◆ **EXERCISE**: Where the line with "exact ⟨rfl, rfl, rfl, rfl⟩" appears below, start writing out lines exactly, and finish with the line with "if_pos (Option.isSome_iff_ne_none.2 hheld)", which is included; write out nothing else.

(Stored items)
###
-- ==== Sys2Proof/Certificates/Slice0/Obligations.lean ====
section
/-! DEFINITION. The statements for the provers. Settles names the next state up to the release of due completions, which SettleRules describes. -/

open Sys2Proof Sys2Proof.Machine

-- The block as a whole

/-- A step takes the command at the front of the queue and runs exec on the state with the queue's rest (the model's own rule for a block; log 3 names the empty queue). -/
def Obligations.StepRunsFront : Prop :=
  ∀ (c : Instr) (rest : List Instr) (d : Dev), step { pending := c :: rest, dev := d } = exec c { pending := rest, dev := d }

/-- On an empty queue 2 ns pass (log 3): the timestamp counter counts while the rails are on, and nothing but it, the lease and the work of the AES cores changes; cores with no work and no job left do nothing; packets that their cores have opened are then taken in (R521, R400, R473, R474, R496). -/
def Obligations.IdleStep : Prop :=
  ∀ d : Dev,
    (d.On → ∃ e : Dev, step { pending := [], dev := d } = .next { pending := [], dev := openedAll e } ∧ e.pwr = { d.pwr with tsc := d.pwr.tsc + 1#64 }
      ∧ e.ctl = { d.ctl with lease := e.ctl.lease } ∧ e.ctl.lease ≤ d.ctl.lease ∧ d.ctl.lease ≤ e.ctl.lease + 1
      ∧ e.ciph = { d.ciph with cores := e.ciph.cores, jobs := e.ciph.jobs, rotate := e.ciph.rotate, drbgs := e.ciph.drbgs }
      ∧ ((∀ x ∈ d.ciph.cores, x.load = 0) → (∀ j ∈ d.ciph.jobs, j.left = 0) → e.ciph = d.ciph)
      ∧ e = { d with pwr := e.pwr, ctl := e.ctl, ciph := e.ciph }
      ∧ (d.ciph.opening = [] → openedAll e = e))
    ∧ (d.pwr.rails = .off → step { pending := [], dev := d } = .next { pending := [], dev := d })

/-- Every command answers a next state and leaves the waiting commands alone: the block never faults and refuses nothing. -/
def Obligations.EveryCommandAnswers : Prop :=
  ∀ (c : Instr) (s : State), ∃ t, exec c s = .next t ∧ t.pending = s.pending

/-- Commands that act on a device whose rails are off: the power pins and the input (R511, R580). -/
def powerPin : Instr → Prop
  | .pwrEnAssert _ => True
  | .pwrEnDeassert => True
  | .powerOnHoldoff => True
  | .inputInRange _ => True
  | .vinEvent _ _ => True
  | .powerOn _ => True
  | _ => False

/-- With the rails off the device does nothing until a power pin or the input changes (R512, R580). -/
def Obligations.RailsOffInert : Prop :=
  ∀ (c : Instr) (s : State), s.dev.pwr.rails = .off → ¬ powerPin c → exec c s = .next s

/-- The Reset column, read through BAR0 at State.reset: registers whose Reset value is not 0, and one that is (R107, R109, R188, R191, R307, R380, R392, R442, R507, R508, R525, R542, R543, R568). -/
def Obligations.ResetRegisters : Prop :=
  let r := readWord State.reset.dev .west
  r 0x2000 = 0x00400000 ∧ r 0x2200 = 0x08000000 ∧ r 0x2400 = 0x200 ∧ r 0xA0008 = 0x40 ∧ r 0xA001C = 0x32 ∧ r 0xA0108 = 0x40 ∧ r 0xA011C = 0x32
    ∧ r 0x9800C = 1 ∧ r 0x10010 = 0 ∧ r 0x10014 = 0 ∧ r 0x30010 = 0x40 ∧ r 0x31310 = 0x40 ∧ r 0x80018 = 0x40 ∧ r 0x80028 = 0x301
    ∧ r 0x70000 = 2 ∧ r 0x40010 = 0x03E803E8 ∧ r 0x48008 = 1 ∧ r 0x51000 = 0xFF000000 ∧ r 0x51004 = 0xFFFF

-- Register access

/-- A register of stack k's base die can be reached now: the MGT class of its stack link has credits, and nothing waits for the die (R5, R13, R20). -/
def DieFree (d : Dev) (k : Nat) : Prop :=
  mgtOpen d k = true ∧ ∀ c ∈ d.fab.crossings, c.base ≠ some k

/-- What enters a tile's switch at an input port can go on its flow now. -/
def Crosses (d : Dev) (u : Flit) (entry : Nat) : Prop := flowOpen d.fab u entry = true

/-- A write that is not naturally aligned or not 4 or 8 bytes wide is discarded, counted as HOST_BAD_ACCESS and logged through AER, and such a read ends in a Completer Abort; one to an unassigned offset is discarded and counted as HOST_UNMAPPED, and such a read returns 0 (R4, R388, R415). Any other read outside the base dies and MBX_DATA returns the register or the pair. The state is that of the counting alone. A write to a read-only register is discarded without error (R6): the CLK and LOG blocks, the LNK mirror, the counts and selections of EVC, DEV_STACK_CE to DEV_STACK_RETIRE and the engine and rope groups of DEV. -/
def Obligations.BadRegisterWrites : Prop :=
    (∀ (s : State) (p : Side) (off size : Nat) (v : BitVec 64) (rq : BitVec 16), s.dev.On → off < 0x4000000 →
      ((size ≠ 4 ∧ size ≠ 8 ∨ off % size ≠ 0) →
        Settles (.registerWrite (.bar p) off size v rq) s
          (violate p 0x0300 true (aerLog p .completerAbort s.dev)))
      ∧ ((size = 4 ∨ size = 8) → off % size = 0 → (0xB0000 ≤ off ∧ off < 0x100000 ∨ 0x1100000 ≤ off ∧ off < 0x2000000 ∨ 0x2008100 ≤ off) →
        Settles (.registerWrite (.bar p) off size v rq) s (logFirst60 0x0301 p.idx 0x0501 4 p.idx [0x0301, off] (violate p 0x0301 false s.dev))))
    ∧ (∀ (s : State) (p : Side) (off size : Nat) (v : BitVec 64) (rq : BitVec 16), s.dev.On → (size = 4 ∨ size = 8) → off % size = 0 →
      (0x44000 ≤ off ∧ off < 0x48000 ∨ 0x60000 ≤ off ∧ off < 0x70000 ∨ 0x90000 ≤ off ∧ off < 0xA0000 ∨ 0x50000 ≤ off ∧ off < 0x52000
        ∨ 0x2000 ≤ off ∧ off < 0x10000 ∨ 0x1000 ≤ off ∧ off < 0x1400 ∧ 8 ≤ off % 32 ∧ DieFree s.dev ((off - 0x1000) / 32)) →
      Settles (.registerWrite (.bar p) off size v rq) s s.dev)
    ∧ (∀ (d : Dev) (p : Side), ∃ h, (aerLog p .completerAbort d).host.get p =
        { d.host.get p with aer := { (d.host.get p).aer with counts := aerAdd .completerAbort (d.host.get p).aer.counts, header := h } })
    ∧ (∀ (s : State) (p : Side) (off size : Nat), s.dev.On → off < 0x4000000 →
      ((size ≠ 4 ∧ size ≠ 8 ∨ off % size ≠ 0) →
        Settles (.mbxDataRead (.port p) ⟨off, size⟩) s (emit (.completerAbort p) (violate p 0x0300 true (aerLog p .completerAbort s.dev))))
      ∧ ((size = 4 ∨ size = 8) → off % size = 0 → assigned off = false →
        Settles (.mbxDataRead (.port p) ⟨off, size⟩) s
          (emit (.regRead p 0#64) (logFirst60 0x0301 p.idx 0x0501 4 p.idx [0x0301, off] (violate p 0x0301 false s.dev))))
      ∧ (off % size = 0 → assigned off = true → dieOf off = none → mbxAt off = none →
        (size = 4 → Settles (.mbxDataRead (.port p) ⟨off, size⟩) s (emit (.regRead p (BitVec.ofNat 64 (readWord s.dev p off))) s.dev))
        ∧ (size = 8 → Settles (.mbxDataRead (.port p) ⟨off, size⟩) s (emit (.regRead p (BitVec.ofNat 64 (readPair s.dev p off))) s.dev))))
###
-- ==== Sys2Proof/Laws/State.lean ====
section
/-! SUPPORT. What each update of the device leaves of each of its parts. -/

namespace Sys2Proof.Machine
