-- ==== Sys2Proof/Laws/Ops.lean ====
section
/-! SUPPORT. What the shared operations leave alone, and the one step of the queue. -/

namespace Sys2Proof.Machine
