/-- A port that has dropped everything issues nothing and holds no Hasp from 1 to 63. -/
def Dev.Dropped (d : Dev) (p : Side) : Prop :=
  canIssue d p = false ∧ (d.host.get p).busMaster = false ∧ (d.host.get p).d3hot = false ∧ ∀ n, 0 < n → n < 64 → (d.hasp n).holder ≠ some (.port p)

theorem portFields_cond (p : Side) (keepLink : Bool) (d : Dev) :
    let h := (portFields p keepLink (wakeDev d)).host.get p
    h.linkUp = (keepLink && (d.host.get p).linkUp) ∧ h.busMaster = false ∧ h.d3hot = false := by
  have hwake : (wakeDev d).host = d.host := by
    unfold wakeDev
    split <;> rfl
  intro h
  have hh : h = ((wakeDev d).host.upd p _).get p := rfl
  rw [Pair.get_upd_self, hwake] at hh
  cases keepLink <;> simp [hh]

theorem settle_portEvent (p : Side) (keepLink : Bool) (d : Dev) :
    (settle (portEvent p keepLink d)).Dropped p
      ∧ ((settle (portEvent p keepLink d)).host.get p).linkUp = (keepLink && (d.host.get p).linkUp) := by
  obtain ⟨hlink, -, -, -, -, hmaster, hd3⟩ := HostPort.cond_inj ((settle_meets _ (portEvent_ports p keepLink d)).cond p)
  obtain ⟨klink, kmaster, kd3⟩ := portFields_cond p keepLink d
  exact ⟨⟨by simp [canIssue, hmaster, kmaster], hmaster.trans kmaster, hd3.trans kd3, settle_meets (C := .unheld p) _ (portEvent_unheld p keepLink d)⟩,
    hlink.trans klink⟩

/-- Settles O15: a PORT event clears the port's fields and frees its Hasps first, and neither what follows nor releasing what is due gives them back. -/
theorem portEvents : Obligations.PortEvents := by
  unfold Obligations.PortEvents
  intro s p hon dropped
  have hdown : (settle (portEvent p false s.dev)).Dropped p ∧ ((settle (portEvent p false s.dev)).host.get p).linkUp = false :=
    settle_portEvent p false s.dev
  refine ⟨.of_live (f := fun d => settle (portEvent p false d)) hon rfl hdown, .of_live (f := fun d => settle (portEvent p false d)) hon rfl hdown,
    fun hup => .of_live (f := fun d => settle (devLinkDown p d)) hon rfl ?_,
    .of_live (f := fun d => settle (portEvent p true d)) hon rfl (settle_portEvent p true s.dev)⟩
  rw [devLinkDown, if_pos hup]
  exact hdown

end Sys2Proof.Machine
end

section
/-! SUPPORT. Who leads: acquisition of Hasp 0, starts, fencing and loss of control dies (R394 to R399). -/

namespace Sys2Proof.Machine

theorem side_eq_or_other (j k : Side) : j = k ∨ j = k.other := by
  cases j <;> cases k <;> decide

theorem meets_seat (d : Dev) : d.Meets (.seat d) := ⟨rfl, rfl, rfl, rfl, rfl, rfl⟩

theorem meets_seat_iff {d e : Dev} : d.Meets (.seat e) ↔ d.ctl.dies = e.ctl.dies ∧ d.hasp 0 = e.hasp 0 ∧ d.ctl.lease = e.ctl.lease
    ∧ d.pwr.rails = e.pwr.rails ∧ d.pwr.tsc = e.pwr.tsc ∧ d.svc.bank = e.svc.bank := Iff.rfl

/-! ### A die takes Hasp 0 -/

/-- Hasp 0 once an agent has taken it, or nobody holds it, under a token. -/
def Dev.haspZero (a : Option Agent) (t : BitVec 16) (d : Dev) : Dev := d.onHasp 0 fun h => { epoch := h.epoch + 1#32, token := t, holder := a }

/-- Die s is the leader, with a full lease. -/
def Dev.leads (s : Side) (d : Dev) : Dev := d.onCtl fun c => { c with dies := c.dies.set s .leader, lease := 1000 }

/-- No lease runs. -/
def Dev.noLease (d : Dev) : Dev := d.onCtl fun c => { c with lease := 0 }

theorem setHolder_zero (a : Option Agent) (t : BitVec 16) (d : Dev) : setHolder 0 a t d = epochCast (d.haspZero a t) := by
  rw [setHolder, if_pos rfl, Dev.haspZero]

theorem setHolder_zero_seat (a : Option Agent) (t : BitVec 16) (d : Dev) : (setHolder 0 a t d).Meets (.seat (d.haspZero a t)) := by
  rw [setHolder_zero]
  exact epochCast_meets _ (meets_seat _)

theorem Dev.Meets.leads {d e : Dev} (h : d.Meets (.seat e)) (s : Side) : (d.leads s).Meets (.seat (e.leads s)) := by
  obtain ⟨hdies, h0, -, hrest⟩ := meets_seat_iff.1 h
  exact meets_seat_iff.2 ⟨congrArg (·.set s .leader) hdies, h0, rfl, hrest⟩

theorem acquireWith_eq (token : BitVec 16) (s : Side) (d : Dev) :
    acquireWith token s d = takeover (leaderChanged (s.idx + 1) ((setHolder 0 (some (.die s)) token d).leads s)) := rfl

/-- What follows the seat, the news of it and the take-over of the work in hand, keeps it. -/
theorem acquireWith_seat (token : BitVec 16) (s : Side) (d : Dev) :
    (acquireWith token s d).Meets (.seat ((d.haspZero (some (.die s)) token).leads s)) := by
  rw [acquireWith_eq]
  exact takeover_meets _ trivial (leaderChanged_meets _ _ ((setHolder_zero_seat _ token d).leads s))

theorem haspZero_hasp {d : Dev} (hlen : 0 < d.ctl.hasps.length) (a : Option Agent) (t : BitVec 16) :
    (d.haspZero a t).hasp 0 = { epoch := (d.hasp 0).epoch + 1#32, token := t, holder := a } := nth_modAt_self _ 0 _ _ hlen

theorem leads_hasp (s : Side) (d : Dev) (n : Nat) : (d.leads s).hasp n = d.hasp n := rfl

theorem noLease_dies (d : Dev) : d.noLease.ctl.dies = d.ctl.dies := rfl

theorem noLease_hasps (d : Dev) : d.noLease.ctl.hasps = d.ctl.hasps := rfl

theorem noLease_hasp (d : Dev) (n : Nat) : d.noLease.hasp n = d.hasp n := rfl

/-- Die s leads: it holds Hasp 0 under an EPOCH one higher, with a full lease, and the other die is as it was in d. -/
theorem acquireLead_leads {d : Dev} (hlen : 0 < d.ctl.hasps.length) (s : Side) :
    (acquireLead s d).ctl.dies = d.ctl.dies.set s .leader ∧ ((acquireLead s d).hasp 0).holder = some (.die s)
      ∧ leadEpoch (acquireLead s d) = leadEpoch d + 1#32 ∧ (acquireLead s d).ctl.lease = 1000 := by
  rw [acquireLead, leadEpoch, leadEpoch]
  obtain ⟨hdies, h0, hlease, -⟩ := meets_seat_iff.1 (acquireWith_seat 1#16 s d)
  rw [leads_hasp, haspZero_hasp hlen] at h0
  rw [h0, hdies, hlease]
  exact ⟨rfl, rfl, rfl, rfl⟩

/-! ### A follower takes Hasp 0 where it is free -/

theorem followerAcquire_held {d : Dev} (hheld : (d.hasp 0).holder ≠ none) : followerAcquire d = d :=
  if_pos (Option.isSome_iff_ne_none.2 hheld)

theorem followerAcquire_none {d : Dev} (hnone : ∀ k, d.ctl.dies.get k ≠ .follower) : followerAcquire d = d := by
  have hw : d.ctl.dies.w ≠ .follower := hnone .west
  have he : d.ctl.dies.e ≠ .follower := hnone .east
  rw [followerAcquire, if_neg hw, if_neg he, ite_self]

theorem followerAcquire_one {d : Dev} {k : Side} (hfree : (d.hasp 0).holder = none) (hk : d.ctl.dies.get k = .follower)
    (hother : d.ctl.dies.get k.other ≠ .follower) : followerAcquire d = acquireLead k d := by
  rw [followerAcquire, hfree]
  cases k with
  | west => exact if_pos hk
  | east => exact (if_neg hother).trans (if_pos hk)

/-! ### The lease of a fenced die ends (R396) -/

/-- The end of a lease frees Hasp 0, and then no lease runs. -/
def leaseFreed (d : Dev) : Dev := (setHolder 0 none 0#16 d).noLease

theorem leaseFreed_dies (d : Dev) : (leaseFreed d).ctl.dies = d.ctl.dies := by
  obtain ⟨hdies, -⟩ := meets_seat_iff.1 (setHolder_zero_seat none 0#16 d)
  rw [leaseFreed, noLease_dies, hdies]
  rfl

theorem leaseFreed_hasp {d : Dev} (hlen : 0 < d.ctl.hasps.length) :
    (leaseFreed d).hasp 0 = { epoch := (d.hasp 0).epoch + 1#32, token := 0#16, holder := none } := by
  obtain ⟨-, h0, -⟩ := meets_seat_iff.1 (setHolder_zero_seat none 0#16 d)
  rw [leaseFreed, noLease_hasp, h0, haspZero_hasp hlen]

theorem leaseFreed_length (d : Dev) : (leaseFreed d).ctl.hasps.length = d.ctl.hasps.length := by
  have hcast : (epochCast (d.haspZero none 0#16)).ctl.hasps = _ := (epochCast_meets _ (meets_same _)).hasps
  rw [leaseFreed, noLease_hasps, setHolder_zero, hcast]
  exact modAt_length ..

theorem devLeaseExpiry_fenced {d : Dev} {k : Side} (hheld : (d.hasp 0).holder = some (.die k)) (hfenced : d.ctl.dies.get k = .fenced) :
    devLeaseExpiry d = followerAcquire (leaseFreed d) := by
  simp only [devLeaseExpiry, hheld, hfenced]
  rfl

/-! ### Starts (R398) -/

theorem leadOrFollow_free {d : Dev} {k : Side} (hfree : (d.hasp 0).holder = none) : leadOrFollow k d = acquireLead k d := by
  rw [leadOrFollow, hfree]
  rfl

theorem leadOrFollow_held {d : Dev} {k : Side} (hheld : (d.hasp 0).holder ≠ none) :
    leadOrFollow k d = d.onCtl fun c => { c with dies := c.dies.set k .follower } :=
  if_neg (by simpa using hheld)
###
◆ **RESPONSE**:
  exact ⟨rfl, rfl, rfl, rfl⟩

/-! ### A follower takes Hasp 0 where it is free -/

theorem followerAcquire_held {d : Dev} (hheld : (d.hasp 0).holder ≠ none) : followerAcquire d = d :=
  if_pos (Option.isSome_iff_ne_none.2 hheld)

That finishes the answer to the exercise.